| WORK TO COMPLETE |
Read the data below. Every line holding the string "forced" must be copied.

DATA TO EXAMINE Block Start

/-- The translation tables of every partition, and the frames of each quota that are withdrawn. -/
def buildTables (s : State) : State :=
  let l := orderedLog s
  let es (q : PartIx) : List Word := (List.range (quotaFrames s q)).map (buildEntry s l q)
  let ps := definedParts s
  let s1 := s.onMem fun m => { m with xlt := ps.foldl (fun t q => tabWrite 0 t (xltKey q 0) (es q)) [] }
  forAll ps (fun s q => s.onPart q fun x => { x with withdrawn := ((es q).filter (· = 0)).length }) s1

/-! ### The end of start-up (R357, R361) -/

/-- The boot record: copy, forced, generation, reset cause. -/
def bootRecord (s : State) : State :=
  let i := s.image
  queueLog 5 9 (i.copy.toNat % 2 + i.forced.toNat * 2 + i.gen.toNat * 2 ^ 32 + s.fence.resetCause.toNat * 2 ^ 64) s

/-- Partitions open, and RESET_DONE is set for each. -/
def openParts (s : State) : State :=
  forAll (definedParts s) (fun s q => setAdmit q (openAdmit s) (s.onPart q fun x => { x with resetDone := true })) s

/-- MEMORY_INIT_COMPLETE: training, zeroing and tests are over; tables and default sets are in place, and partitions open. At a
replant it answers REPLANT. -/
def execMemoryInitComplete (r : InitReport) (s : State) : Out :=
  .next (if s.image.boot ≠ .verified || holdActive s then s
    else
      let s1 := bootRecord (buildTables (scaleShares (runTests r s.image.replant.isNone s)))
      let s2 := { s1 with image := { s1.image with boot := .done, stage := 7, replant := none } }
      let s3 := { s2 with fence := { s2.fence with mode := plainMode s2 } }
      let s4 := forAll (List.finRange 16) (fun s b => setTarget b (((bedPart s b).map fun q => (s.part q).fPlan).getD 0) s) s3
      answerWaiting (fun _ e => seOpc e == 0x20) (ansDone 0 0) (openParts s4))

/-! ### Replant (R292, R359) -/

/-- A partition as a new image finds it: nothing of the old one but its admission state. -/
def freshPart (x : Part) : Part := { Part.reset with adm := x.adm }

/-- A pin whose function changes is parked; one whose function stays keeps running (R446). -/
def changePins (b : List Byte) (s : State) : State :=
  let f := pinFunctions b
  let moved (i : Fin 8) : Bool :=
    if i.val < 4 then false else if h : 5 ≤ i.val then f.1[i.val - 5] ≠ s.pins.fns[i.val - 5] else f.2 ≠ s.pins.syncOn
  { s with pins := { s.pins with
      fns := f.1
      syncOn := f.2
      pins := Vector.ofFn fun i => bif moved i then .park else s.pins.pins[i]
      pinAt := Vector.ofFn fun i => bif moved i then s.time else s.pins.pinAt[i] } }

/-- Every memory, share, table and count that a replant clears (R190, R228, R299, R311, R316, R335, R473). -/
def replantClear (s : State) : State :=
  { s with
    mem := { Memories.reset with host := s.mem.host }
    parts := s.parts.map freshPart
    fns := s.fns.map fun x => { x with sent := 0, throttled := 0 }
    beds := s.beds.map fun x => { x with mirror := [], epochs := [], drop := EpochDrop.reset, energy := 0, cap := 0, debited := 0 }
    cis := s.cis.map fun x =>
      { x with
        xltCache := []
        xltBusy := none
        dir := { x.dir with entries := [], queue := [] }
        halo := Halo.reset
        epochs := []
        chans := x.chans.map fun k => { k with hourCe := 0, dayUe := 0 } }
    plots := s.plots.map fun x =>
      let y := slotsInvalid x
      { y with
        mode := if x.mode = .pruned then .pruned else .reset
        reduced := true
        win := { x.win with bankCe := [], mismatch := 0, fault := 0, ueBanks := 0 } }
    fence := { s.fence with
      safe := false
      safeCause := 0
      resetCause := 5
      repaired := 0
      lockstep := 0
      foreign := 0
      hold := 0
      holdLong := 0
      holdUs := 0 } }

/-- The new image is loaded, safe hold is left, and start-up's rows from the firmware load onwards begin. -/
def replantLoad (d : Fin 2) (s : State) : State :=
  let b := imageBytes s d
  let c : Choice := { copy := some d, a := s.image.aReason.toNat, b := s.image.bReason.toNat, forced := s.image.forced, conflict := false }
  let s1 := changePins b (loadConfig b (loadFence b (chosen c b (replantClear s))))
  let s2 := forAll (definedParts s1) (fun s q => s.onPart q fun x => { x with bal := burstOf s q }) s1
  let s3 := { s2 with
    image := { s2.image with stage := 5, boot := .verified }
    fence := { s2.fence with mode := 0 } }
  testClocks (enablePorts s3)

DATA TO EXAMINE Block End

| RESULT |
/-- The boot record: copy, forced, generation, reset cause. -/
  queueLog 5 9 (i.copy.toNat % 2 + i.forced.toNat * 2 + i.gen.toNat * 2 ^ 32 + s.fence.resetCause.toNat * 2 ^ 64) s
  let c : Choice := { copy := some d, a := s.image.aReason.toNat, b := s.image.bReason.toNat, forced := s.image.forced, conflict := false }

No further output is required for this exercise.